Dr. Osler found that the cessation of breath is associated with the reduction in blood oxygen saturation when the airway becomes obstructed by excess tissue, large tonsils, large tongue and/or sometimes the jaw or nasal passages can be a factor. Other symptoms include; loud snoring, depression, insomnia, frequent nighttime urination, overweight, high blood pressure and rapid weight gain. Some symptoms are not even recognized by the patient and their bed partner/spouse is the only one aware that there is a sleep apnea problem.

Major life threatening risks are heart attacks, strokes, impotence, erratic heartbeat and heart disease if OSA is untreated. Also, you might experience drowsiness when you are awake making it dangerous to drive or operate machinery. Fortunately for my mother her symptoms dissipated after Apnea was born and her tonsils were removed.
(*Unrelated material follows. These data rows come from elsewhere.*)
-- ==== Sys2Proof/Safety.lean ====
section
/-! DEFINITION. What must hold of a state of the part: the outputs to the plant, the ring of capture slots, the capture
memory, the readiness of the restorer, the working settings, and the peer table. Each is a property that the manual
states of every moment. -/

namespace Sys2Proof.Machine

/-- The capture memory is in its canonical form. -/
def MemoryCanonical (s : State) : Prop := Memory.wf s.cst.mem = true

/-- Bridge, bypasses, waits and port agree with the restorer state (R101, R109). -/
structure OutputsAgree (s : State) : Prop where
  bridge : s.rsq.bridge = eventActive s
  injectOpen : s.rsq.state = .inject → s.rsq.bypassOpen = Phases.same true
  releaseOpen : s.rsq.state = .release → s.rsq.bypassOpen.any = true
  closed : eventActive s = false → s.rsq.bypassOpen = Phases.same false
  port : eventActive s = false → s.inc.port = Phases.same 0

/-- The pre-trigger history holds 128 arrivals (R137, R152), and the pointers, the FULL count and the filling slot agree
(R136); before the layout is fixed the store is empty (R152). -/
def RingAgrees (s : State) : Prop :=
  s.cst.history.length = 128 ∧
  match s.cst.layout with
  | some l =>
    s.cst.oldest < l.slots ∧ s.cst.full ≤ l.slots ∧ (s.cst.oldest + s.cst.full) % l.slots = s.cst.fill ∧
      (s.cst.filling.isSome = true → s.cst.full < l.slots)
  | none => s.cst.oldest = 0 ∧ s.cst.fill = 0 ∧ s.cst.full = 0 ∧ s.cst.filling = none

/-- Ramp factor and ratios lie in 0..32768, and the ramp factor is one in INJECT (R98, R99, R105). -/
structure FractionsBounded (s : State) : Prop where
  full : s.rsq.state = .inject → s.inc.ramp = Config.one
  ramp : s.inc.ramp ≤ Config.one
  ratio : s.inc.ratio ≤ Config.one
  lowest : s.inc.lowest ≤ Config.one
  allocated : s.esa.ratio ≤ Config.one

/-- A load runs on a restorer in OFF; a restorer that is ready or in an event has a lock other than ACQUIRE and a
place on the line (R111, R112, R124, R174). -/
structure ReadinessHolds (s : State) : Prop where
  loading : s.cfl.loading = true → s.cfl.source = .loading ∧ s.rsq.state = .off
  lock : s.rsq.state = .ready ∨ s.rsq.state = .inject ∨ s.rsq.state = .release → s.pru.lock ≠ .acquire
  line : s.rsq.state = .ready ∨ s.rsq.state = .inject ∨ s.rsq.state = .release → onLine s = true

/-- A value lies in a range. -/
def Within (lo hi x : Nat) : Prop := lo ≤ x ∧ x ≤ hi

/-- Every value of the settings lies in its range, with the three gaps (R170, R171). -/
structure SettingsLegal (c : Config.Settings) : Prop where
  fNom : c.fNom = 50 ∨ c.fNom = 60
  vNom : Within 1000 3000 c.vNom
  pMax : Within 10 4000 c.pMax
  vKnee : Within 1000 11000 c.vKnee
  vFloor : Within 500 (c.vKnee - 100) c.vFloor
  k : Within 0 11 c.k
  cls : Within 0 3 c.cls
  rating : Within 1 1000 c.rating
  sagThreshold : Within 500 980 c.sagThreshold
  recoverThreshold : Within 600 1000 c.recoverThreshold
  recoverAbove : c.sagThreshold < c.recoverThreshold
  rmsPersistence : Within 1 64 c.rmsPersistence
  instThreshold : Within 100 2000 c.instThreshold
  instPersistence : Within 1 16 c.instPersistence
  recoverPersistence : Within 16 512 c.recoverPersistence
  uMax : Within 200 4000 c.uMax
  turns : Within 250 4000 c.turns
  linkReady : Within 1000 11000 c.linkReady
  linkMin : Within 500 (c.linkReady - 100) c.linkMin
  iTrip : Within 10 4000 c.iTrip
  rampLength : Within 16 1024 c.rampLength
  refAgeLimit : Within 1 250 c.refAgeLimit
  holdoverLimit : Within 10 3000 c.holdoverLimit
  layoutCode : Within 0 2 c.layoutCode
  postTail : Within 0 2 c.postTail

/-- The working settings are legal and the own digest is theirs (R171, R175). -/
structure ConfigurationSound (s : State) : Prop where
  settings : SettingsLegal s.settings
  digest : s.cfl.digest = digestOf s.settings

/-- An entry's missed count agrees with its state, and an ABSENT entry is cleared (R50, R54). -/
structure EntrySound (e : PeerEntry) : Prop where
  live : e.state = .live → e.missed = 0
  held : e.state = .held → Within 1 4 e.missed
  absent : e.state = .absent → e = PeerEntry.absent

/-- Twelve entries, each sound (R50, R54). -/
def PeerTableSound (s : State) : Prop := s.slc.peers.length = 12 ∧ ∀ e ∈ s.slc.peers, EntrySound e

end Sys2Proof.Machine
end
It was many years after Dr. Osler’s Pickwick Papers that a machine was invented to monitor and diagnose sleep apnea. Since my mother was the first person diagnosed with sleep apnea the sleep apnea test was called polysomnography. There are two types of sleep apnea tests; one an overnight test that involves monitoring the brain waves, muscle tension, rapid eye movement, breathing and oxygen level in the patient’s blood, the second test is a home monitoring test where a patient takes a polysomnograph home, is instructed how to use it and returns the next morning. These are painless test and might be covered under your health insurance.
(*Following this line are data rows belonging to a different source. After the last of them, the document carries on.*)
/-- The data words of READ_ITEM (R159), with the codes of the lock state (R15), of the membership (R56) and of the
source and reason of the settings (R182); READ_RECORD's checks in their order (R160), over the slots and record cycles
of the layouts (R135), the states of the slots (R136) and the model's own addresses (log 22, 23), and the record words:
four bytes of the summary area, most significant first, then three words a set, two channels each (R151, R181); and
READ_PEER's checks and the 28 fields of an entry (R161). -/
def Obligations.ReadReplies : Prop :=
  (∀ s : State,
    itemWord s 0 = some (s.slc.lineErrors.setWidth 32) ∧ itemWord s 1 = some (s.cst.missed.setWidth 32) ∧
    itemWord s 3 = some s.rsq.eventCounter ∧ itemWord s 4 = some (BitVec.ofNat 32 s.pru.fEst) ∧
    (∃ d, itemWord s 5 = some d ∧ d.extractLsb' 16 16 = s.pru.lock.code.setWidth 16 ∧
      d.extractLsb' 0 16 = s.pru.goodCount) ∧
    itemWord s 6 = some (s.rsq.overEndCount.setWidth 32) ∧ itemWord s 7 = some (s.spt.faultCount.setWidth 32) ∧
    itemWord s 8 = some (s.rsq.lastEndCause.code.setWidth 32) ∧
    (∃ d, itemWord s 9 = some d ∧ d.extractLsb' 16 16 = BitVec.ofNat 16 s.cst.full ∧
      d.extractLsb' 0 16 = BitVec.ofNat 16 s.cst.oldest) ∧
    (∃ d, itemWord s 10 = some d ∧ d.extractLsb' 30 2 = s.slc.membership.code ∧
      d.extractLsb' 29 1 = BitVec.ofBool s.slc.duplicate ∧ d.extractLsb' 24 5 = 0 ∧
      d.extractLsb' 16 8 = s.slc.collisionCount ∧ d.extractLsb' 0 16 = s.slc.misalignCount) ∧
    (∃ d, itemWord s 2 = some d ∧ d.extractLsb' 30 2 = s.cfl.source.code ∧ d.extractLsb' 28 2 = s.cfl.reason.code ∧
      d.extractLsb' 27 1 = BitVec.ofBool s.cfl.badStrap ∧ d.extractLsb' 26 1 = BitVec.ofBool s.cfl.clamped ∧
      d.extractLsb' 25 1 = BitVec.ofBool s.cfl.layoutHeld ∧ d.extractLsb' 20 4 = BitVec.ofNat 4 s.cfl.entriesInForce ∧
      d.extractLsb' 16 4 = s.cfl.strap ∧ d.extractLsb' 0 12 = s.cfl.voidMask) ∧
    (∀ item : Word, 11 ≤ item.toNat → itemWord s item = none)) ∧
  (∀ (c : Cst) (slot word : Nat),
    (c.layout = none → recordReply c slot word = (.refused, 0)) ∧
    (∀ l, c.layout = some l → l.slots ≤ slot → recordReply c slot word = (.badArg, 0)) ∧
    (∀ l, c.layout = some l → slot < l.slots → 15 + 3 * 128 * l.cycles < word →
      recordReply c slot word = (.badArg, 0)) ∧
    (∀ l, c.layout = some l → slot < l.slots → word ≤ 15 + 3 * 128 * l.cycles → slotState c l slot = .free →
      recordReply c slot word = (.refused, 0)) ∧
    (∀ l, c.layout = some l → slot < l.slots → word ≤ 15 + 3 * 128 * l.cycles → slotState c l slot ≠ .free →
      recordReply c slot word = (.ok, recordWord c l slot word))) ∧
  (∀ (c : Cst) (l : Layout) (slot w : Nat), w < 16 →
    let byte := fun (n : Nat) => Memory.read c.mem (summaryAddr slot + 4 * w + n)
    recordWord c l slot w = byte 0 ++ byte 1 ++ byte 2 ++ byte 3) ∧
  (∀ (c : Cst) (l : Layout) (slot q : Nat) (x : CapturedSet),
    (∀ n : Fin 12, Memory.read c.mem (setAddr l slot q + n) = (setBytes x).getD n 0) →
    let half := fun (v : Int) => BitVec.ofInt 16 v
    recordWord c l slot (16 + 3 * q) = half x.v.a ++ half x.v.b ∧
    recordWord c l slot (16 + 3 * q + 1) = half x.v.c ++ half x.i.a ∧
    recordWord c l slot (16 + 3 * q + 2) = half x.i.b ++ half x.i.c) ∧
  (∀ (c : Cst) (l : Layout) (n : Nat), slotState c l n =
    if (n + l.slots - c.oldest) % l.slots < c.full then .full
    else if n = c.fill ∧ c.filling ≠ none then .filling
    else .free) ∧
  (∀ (l : Layout) (slot q : Nat), setAddr l slot q = 12 * (slot * (128 * l.cycles) + q) ∧
    summaryAddr slot = 98304 + 64 * slot) ∧
  [Layout.code0, .code1, .code2].map Layout.slots = [4, 8, 16] ∧
  [Layout.code0, .code1, .code2].map Layout.cycles = [16, 8, 4] ∧
  [0, 1, 2].map layoutOf = [.code0, .code1, .code2] ∧ (∀ l : Layout, l.sets = 128 * l.cycles) ∧
  [LockState.acquire, .locked, .holdover].map LockState.code = [0, 1, 2] ∧
  [Membership.down, .listen, .member, .mute].map Membership.code = [0, 1, 2, 3] ∧
  [Source.loading, .image, .defaults].map Source.code = [0, 1, 2] ∧
  [Reason.none, .noAnswer, .badFormat, .badCrc].map Reason.code = [0, 1, 2, 3] ∧
  (∀ (s : State) (slot field : Nat), 12 ≤ slot ∨ 28 ≤ field → peerReply s slot field = (.badArg, 0)) ∧
  (∀ (s : State) (slot : Nat), slot < 12 →
    let e := peerEntry s slot
    let reads := fun (field : Nat) (value : Nat) =>
      ∃ d, peerReply s slot field = (.ok, d) ∧ d.toNat = value
    let flag := fun (field : Nat) (b : Bool) => reads field (if b = true then 1 else 0)
    let mask := fun (field : Nat) (m : Phases Bool) => reads field
      ((if m.a = true then 1 else 0) + (if m.b = true then 2 else 0) + (if m.c = true then 4 else 0))
    reads 0 (match e.state with | .absent => 0 | .live => 1 | .held => 2) ∧
    (e.missed < 4294967296 → reads 1 e.missed) ∧ flag 2 e.slow.isSome ∧ flag 3 e.foreign ∧
    (e.slow = none → reads 4 0 ∧ reads 5 0 ∧ reads 6 0 ∧ reads 7 0 ∧ reads 8 0) ∧
    (∀ w, e.slow = some w → reads 4 w.kind.toNat ∧ reads 5 w.cls.toNat ∧ reads 6 w.rating.toNat ∧
      reads 7 w.digest.toNat ∧ flag 8 w.defaultsFlag) ∧
    reads 9 e.frameNumber.toNat ∧ reads 10 e.fast.restorer.toNat ∧ reads 11 e.fast.lock.toNat ∧
    flag 12 e.fast.active ∧ mask 13 e.fast.sagNow ∧ mask 14 e.sagPrev ∧ reads 15 e.fast.demand.toNat ∧
    reads 16 e.fast.grant.toNat ∧ reads 17 e.fast.bus.toNat ∧ reads 18 e.fast.link.toNat ∧
    reads 19 e.fast.eventLow.toNat ∧ reads 20 e.fast.full.toNat ∧ reads 21 e.fast.rMinPercent.toNat ∧
    reads 22 e.fast.eventClass.toNat ∧ flag 23 e.fast.resag ∧ flag 24 e.fast.quiesce ∧ flag 25 e.fast.mute ∧
    reads 26 (e.fast.request.toNat / 2 ^ 32) ∧ reads 27 (e.fast.request.toNat % 2 ^ 32))

/-- FREE_RECORDS frees FULL slots from the oldest pointer and answers with the number freed (R147, R162). The premise is
the agreement of the ring, which every step keeps (`RingAgreesKept`). It acts as the standing request, once: the slot's
last executed tag is set and the frame end's one execution is used; one that does not stand has no effect (R157, R158;
log 9). -/
def Obligations.FreeRecordsFreesOldest : Prop :=
  (∀ (g : Nat) (tag : BitVec 4) (n : Word) (s : State), stands g tag 4 (some n) s = true → RingAgrees s →
    ∃ u, exec (.freeRecords g tag n) s = .next u ∧ u.rqh.reply.requester = BitVec.ofNat 8 g ∧
      u.rqh.reply.tag = tag ∧ u = { s with cst := u.cst, rqh := u.rqh } ∧
      u.rqh = { reply := u.rqh.reply, slots := s.rqh.slots.modify g (fun x => { x with lastTag := some tag })
                execOpen := false } ∧
      u.cst = { s.cst with oldest := u.cst.oldest, full := u.cst.full } ∧
      (n = 0 → u.cst = s.cst ∧ u.rqh.reply.status = .badArg ∧ u.rqh.reply.data = 0) ∧
      (n ≠ 0 → n.toNat ≤ s.cst.full →
        u.cst.full = s.cst.full - n.toNat ∧ u.rqh.reply.status = .ok ∧ u.rqh.reply.data = n ∧
        ∀ l, s.cst.layout = some l → u.cst.oldest = (s.cst.oldest + n.toNat) % l.slots) ∧
      (s.cst.full < n.toNat →
        u.cst.full = 0 ∧ u.cst.oldest = s.cst.fill ∧ u.rqh.reply.status = .freeTooMany ∧
        u.rqh.reply.data.toNat = s.cst.full) ∧
      (∀ l j, s.cst.layout = some l → j < l.slots → slotState u.cst l j =
        if (j + l.slots - s.cst.oldest) % l.slots < min n.toNat s.cst.full then .free else slotState s.cst l j)) ∧
  (∀ (g : Nat) (tag : BitVec 4) (n : Word) (s : State), stands g tag 4 (some n) s = false →
    exec (.freeRecords g tag n) s = .next s)

/-- CLEAR_LOCKOUT by the restorer's state, the fault inputs and ENABLE; the data is the state code afterwards (R131,
R163). It acts as the standing request, once: the slot's last executed tag is set and the frame end's one execution is
used; one that does not stand has no effect (R157, R158; log 9). -/
def Obligations.ClearLockoutByState : Prop :=
  (∀ (g : Nat) (tag : BitVec 4) (s : State), stands g tag 5 none s = true →
    ∃ u, exec (.clearLockout g tag) s = .next u ∧ u = { s with rsq := u.rsq, rqh := u.rqh } ∧
      u.rqh = { reply := u.rqh.reply, slots := s.rqh.slots.modify g (fun x => { x with lastTag := some tag })
                execOpen := false } ∧
      u.rqh.reply.requester = BitVec.ofNat 8 g ∧ u.rqh.reply.tag = tag ∧
      u.rqh.reply.data = u.rsq.state.code.setWidth 32 ∧
      (s.rsq.state = .lockout → faultActive s = false →
        u.rsq = { s.rsq with overEnds := [], state := if s.pins.enable then .charge else .off } ∧
        u.rqh.reply.status = .ok) ∧
      (s.rsq.state = .lockout → faultActive s = true → u.rsq = s.rsq ∧ u.rqh.reply.status = .refused) ∧
      (s.rsq.state ≠ .lockout → u.rsq = s.rsq ∧ u.rqh.reply.status = .ok)) ∧
  (∀ (g : Nat) (tag : BitVec 4) (s : State), stands g tag 5 none s = false → exec (.clearLockout g tag) s = .next s) ∧
  [RestorerState.off, .charge, .ready, .inject, .release, .lockout].map RestorerState.code = [0, 1, 2, 3, 4, 5]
If you are like Poly some treatment involves lifestyle changes or minor surgery. Other lifestyle changes are; losing weight and/or just sleeping on your side. If these changes aren’t enforced the patient’s sleep apnea will worsen as they age.

Some patients will use an oral mouth device to help keep the airways open by bringing the jaw forward, elevating the soft palate or preventing the tongue from falling back and obstructing the airway. There are many oral mouth devices on the market today

If the patients has severe sleep apnea it is recommended that they are treated with a C-PAP or continuous positive airway pressure machine that with a nose mask keeps the airway open and unobstructed by blowing air into their nose.
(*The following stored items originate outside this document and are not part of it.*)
@[simp] theorem enterInject_frame :
    (enterInject s).pins = s.pins ∧ (enterInject s).now = s.now ∧ (enterInject s).spt = s.spt ∧
    (enterInject s).pru = s.pru ∧ (enterInject s).sdu = s.sdu ∧ (enterInject s).evc = s.evc ∧
    (enterInject s).inc = s.inc ∧ (enterInject s).esa = s.esa ∧ (enterInject s).slc = s.slc ∧
    (enterInject s).cst = s.cst ∧ (enterInject s).rqh = s.rqh ∧ (enterInject s).cfl = s.cfl ∧
    (enterInject s).pending = s.pending := by
  simp [enterInject]

@[simp] theorem refuseOnset_frame :
    (refuseOnset s).pins = s.pins ∧ (refuseOnset s).now = s.now ∧ (refuseOnset s).spt = s.spt ∧
    (refuseOnset s).pru = s.pru ∧ (refuseOnset s).sdu = s.sdu ∧ (refuseOnset s).evc = s.evc ∧
    (refuseOnset s).inc = s.inc ∧ (refuseOnset s).esa = s.esa ∧ (refuseOnset s).slc = s.slc ∧
    (refuseOnset s).cst = s.cst ∧ (refuseOnset s).rqh = s.rqh ∧ (refuseOnset s).cfl = s.cfl ∧
    (refuseOnset s).pending = s.pending := by
  simp [refuseOnset]

@[simp] theorem takeOnset_frame (k : CompletionTaking) :
    (takeOnset k s).pins = s.pins ∧ (takeOnset k s).now = s.now ∧ (takeOnset k s).spt = s.spt ∧
    (takeOnset k s).esa = s.esa ∧ (takeOnset k s).slc = s.slc ∧ (takeOnset k s).rqh = s.rqh ∧
    (takeOnset k s).cfl = s.cfl ∧ (takeOnset k s).pending = s.pending := by
  unfold takeOnset; dsimp only; (repeat' split) <;> simp

@[simp] theorem beginRun_frame (t : Nat) :
    (beginRun t s).pins = s.pins ∧ (beginRun t s).now = s.now ∧ (beginRun t s).sdu = s.sdu ∧
    (beginRun t s).evc = s.evc ∧ (beginRun t s).inc = s.inc ∧ (beginRun t s).rsq = s.rsq ∧
    (beginRun t s).esa = s.esa ∧ (beginRun t s).slc = s.slc ∧ (beginRun t s).cst = s.cst ∧
    (beginRun t s).rqh = s.rqh ∧ (beginRun t s).cfl = s.cfl ∧ (beginRun t s).pending = s.pending := by
  simp [beginRun]

@[simp] theorem raiseStrobe_frame (r : Run) (t : Nat) :
    (raiseStrobe r t s).pins = s.pins ∧ (raiseStrobe r t s).now = s.now ∧ (raiseStrobe r t s).sdu = s.sdu ∧
    (raiseStrobe r t s).evc = s.evc ∧ (raiseStrobe r t s).inc = s.inc ∧ (raiseStrobe r t s).rsq = s.rsq ∧
    (raiseStrobe r t s).esa = s.esa ∧ (raiseStrobe r t s).slc = s.slc ∧ (raiseStrobe r t s).cst = s.cst ∧
    (raiseStrobe r t s).rqh = s.rqh ∧ (raiseStrobe r t s).cfl = s.cfl ∧ (raiseStrobe r t s).pending = s.pending := by
  simp [raiseStrobe]

@[simp] theorem noteSet_frame (n : Nat) (v : Phases Int) (b : Bool) :
    (noteSet n v b s).pins = s.pins ∧ (noteSet n v b s).now = s.now ∧ (noteSet n v b s).spt = s.spt ∧
    (noteSet n v b s).sdu = s.sdu ∧ (noteSet n v b s).evc = s.evc ∧ (noteSet n v b s).inc = s.inc ∧
    (noteSet n v b s).rsq = s.rsq ∧ (noteSet n v b s).esa = s.esa ∧ (noteSet n v b s).slc = s.slc ∧
    (noteSet n v b s).cst = s.cst ∧ (noteSet n v b s).rqh = s.rqh ∧ (noteSet n v b s).cfl = s.cfl ∧
    (noteSet n v b s).pending = s.pending := by
  simp [noteSet]

@[simp] theorem handLock_frame (l : LockState) :
    (handLock l s).pins = s.pins ∧ (handLock l s).now = s.now ∧ (handLock l s).spt = s.spt ∧
    (handLock l s).pru = s.pru ∧ (handLock l s).sdu = s.sdu ∧ (handLock l s).evc = s.evc ∧
    (handLock l s).inc = s.inc ∧ (handLock l s).esa = s.esa ∧ (handLock l s).slc = s.slc ∧
    (handLock l s).cst = s.cst ∧ (handLock l s).rqh = s.rqh ∧ (handLock l s).cfl = s.cfl ∧
    (handLock l s).pending = s.pending := by
  unfold handLock; (repeat' split) <;> simp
Other severe sleep apnea is caused by facial deformities and can be corrected by surgery. Some of these deformities are; a small jaw causing a small opening at the back or their throat, deviated septum, large tonsils and/or adenoids. All of these can be corrected with minor surgery.

Other surgeries include:

Prior to 1980, a tracheotomy was performed where a small hole was cut into the neck and a tube with a valve was inserted to eliminate obstructions. This procedure is only performed today as a last resort to alleviate the patient from respiratory distress or other major medical complications.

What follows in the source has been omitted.